After Russia’s President Putin and Turkiye’s President Erdogan met today and announced their pursuit of a massive Turkish hub for the distribution of Russian natural gas, the Kremlin spokesman Dmitry Peskov announced that the TurkStream, the Russian-Turkish pipeline that goes into Bulgaria, had been targeted by terrorists, but that the plot had been foiled. He said: “Certain forces … have already made an attempt on TurkStream. The saboteurs have been caught, and several people have been arrested. They wanted to blow it up. On our territory, on soil.” He didn’t specify further today, but it is likely that Peskov was referring to a mid-September report by Russia’s FSB that they had captured a Ukrainian agent along with his accomplices, that were involved in a plot to bomb a Russian facility involved in sending natural gas to Turkiye.

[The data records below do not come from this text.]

/-- A running record that reached its maximum at tick 390. -/
def run : Running :=
  { onsetTick := 388, onsetCount := 3, quietRun := 7, vetoCount := 0, durationLimit := 512, lastTick := 389
    maximum := { origin := 390, peak := 800, peakVoxel := 0, mean := 100, bank := .a, bankTag := 77, pairs := [(191, 8000)] } }

/-- A Detector in a state, with a running record where that state has one. -/
def det (state : DetState) : Detector :=
  { Detector.started 65535 with
    state := state, running := if state = .onset ∨ state = .declared then some run else none
    holdoff := if state = .holdoff then 1 else 0 }

/-- A close begun at tick 391 with the cold parameters; a HOLDOFF of 16 follows it. -/
def close (reason : CloseReason) (boundary overrun : Bool) : Closing :=
  { reason := reason, closeTick := 391, capture := Params.cold.capture, detect := Params.cold.detect, boundary := boundary
    overrun := overrun }

/-- A DECLARED event whose close `c` is in progress. -/
def closingFor (c : Closing) (s : State) : State := s.setDet { det .declared with closing := some c }

/-- A DECLARED event whose close for QUIET_RUN is in progress. -/
def closing (s : State) : State := closingFor (close .quietRun true false) s

/-- A plan entry for lane 191. -/
def entry : PlanEntry :=
  { lane := 191, product := 8000, start := 1500, count := 80, omitStart := 0, omitEnd := 0, extentOffset := some 0 }

/-- An event record. -/
def event (status : SnippetStatus) : EventRecord :=
  { serial := 5, bank := .a, bankTag := 77, onsetTick := 388, originTick := 390, closeTick := 391, duration := 4
    peakVoxel := 0, peak := 800, mean := 100, contributors := 1, vetoCount := 0, closeReason := .quietRun
    contaminated := false, overflowFollows := false, status := status, plan := [entry], closeTime := 10 }

/-- An event at the head of the Event Queue. -/
def queued (status : SnippetStatus) : State := (mapped (lane .admitted)).setQueue [event status]

/-- The engine FROZEN. -/
def frozen : State :=
  (State.reset.setNotice { NoticeUnit.started 0 with frozen := true }).setScan { Scan.started with state := .frozen }

/-! ## Well-formedness and decoding -/

theorem test_lane_191_accepted :
    (Instr.acceptedBlock 191).wellFormed = true ∧ (Instr.laneTimerExpiry 191).wellFormed = true := by decide

theorem test_acceptedBlock_lane_192_refused : (Instr.acceptedBlock 192).wellFormed = false := by decide

theorem test_laneTimerExpiry_lane_192_refused : (Instr.laneTimerExpiry 192).wellFormed = false := by decide

theorem test_no_word_spells_a_command : decodeTableWord 16 0x5F = none := rfl

theorem test_withFetchWord_changes_nothing : State.reset.withFetchWord 16 0x5F = State.reset := rfl

/-! ## The queue of commands, the starts and the reset line -/

theorem witness_IdleAndHeldSteps :
    State.reset.pending = [] ∧ (State.reset.setResetHeld true).resetHeld = true
      ∧ Instr.readStatus ≠ .resetLineReleased := by decide

theorem witness_StartsSetScanUnitAndDetector :
    Oldest (serving frozen 0x5F []) 0x5F (cmd 0x5F []) [] ∧ (cmd 0x5F []).params = [] := ⟨⟨rfl, rfl, rfl, rfl⟩, rfl⟩

/-- A RESTART with its hot start in progress. -/
def hotStarted : State := State.reset.setCmd { held := [cmd 0x5F []], executing := some .hotStart }

theorem witness_HotStartRuns :
    Oldest (serving frozen 0x5F []) 0x5F (cmd 0x5F []) []
      ∧ (hotStarted.cmd.held = [cmd 0x5F []] ∧ hotStarted.cmd.executing = some .hotStart ∧ OwnRoom hotStarted)
      ∧ State.reset.cmd.executing ≠ some .hotStart ∧ State.reset.line.waiters = [] :=
  ⟨⟨rfl, rfl, rfl, rfl⟩, ⟨rfl, rfl, rfl, by decide⟩, by decide, rfl⟩

/-- A hot start that finds the Own Queue full as it completes. -/
def hotStartFull : State := hotStarted.setLine
  { Line.cold with own := List.replicate 16 [1], dnTx := some { bytes := [1], isOwn := true } }

theorem witness_HotStartRuns_full :
    hotStartFull.cmd.held = [cmd 0x5F []] ∧ hotStartFull.cmd.executing = some .hotStart ∧ 16 ≤ hotStartFull.line.own.length
      ∧ .commandUnit ∉ hotStartFull.line.waiters ∧ hotStartFull.line.dnTx.isSome = true := by decide

theorem test_hot_start_ends_with_its_reply_waiting :
    (after .hotStartCompletion hotStartFull).line.waiters = [.commandUnit]
      ∧ hotStarting (after .hotStartCompletion hotStartFull) = false := by decide +kernel

theorem test_restart_then_completion :
    (after .hotStartCompletion (after .restart (serving frozen 0x5F []))).notice.frozen = false
      ∧ (after .hotStartCompletion (after .restart (serving frozen 0x5F []))).cmd.held = [] := by decide +kernel

/-! ## Frames and queues of the line -/

theorem witness_FramesChecked :
    2 ≤ (List.replicate 2 (0 : Byte)).length ∧ (List.replicate 1018 (0 : Byte)).length ≤ 1018 :=
  ⟨by decide, List.length_replicate.le⟩

/-- The check value of CRC-16 with polynomial 0x1021 and register 0xFFFF over the nine digits. -/
theorem test_crc16 : crc16 [0x31, 0x32, 0x33, 0x34, 0x35, 0x36, 0x37, 0x38, 0x39] = 0x29B1 := by decide +kernel

theorem witness_UpstreamFrameHandled :
    frameGood (sampleFrame 1600) = true ∧ frameGood [] = false ∧ State.reset.resetHeld = false := by decide +kernel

Peskov was speaking to reporters at the CICA summit in Astana, Kazakhstan, where both Putin and Erdogan had their bilateral side meeting, and announced future plans for a major Russian gas hub in Turkiye. Peskov explained that TurkStream was the only “fully functional, fully loaded and ‘working as clockwork’ route” for Russian gas to EU countries. He added that Putin, earlier, had “hinted about the origins of certain forces” that were behind an attack on TurkStream. Peskov also did not amplify that comment, but on Oct. 10, Putin had accused Kiev of a number of sabotage plots aimed at Russian energy infrastructure, including the TurkStream pipeline.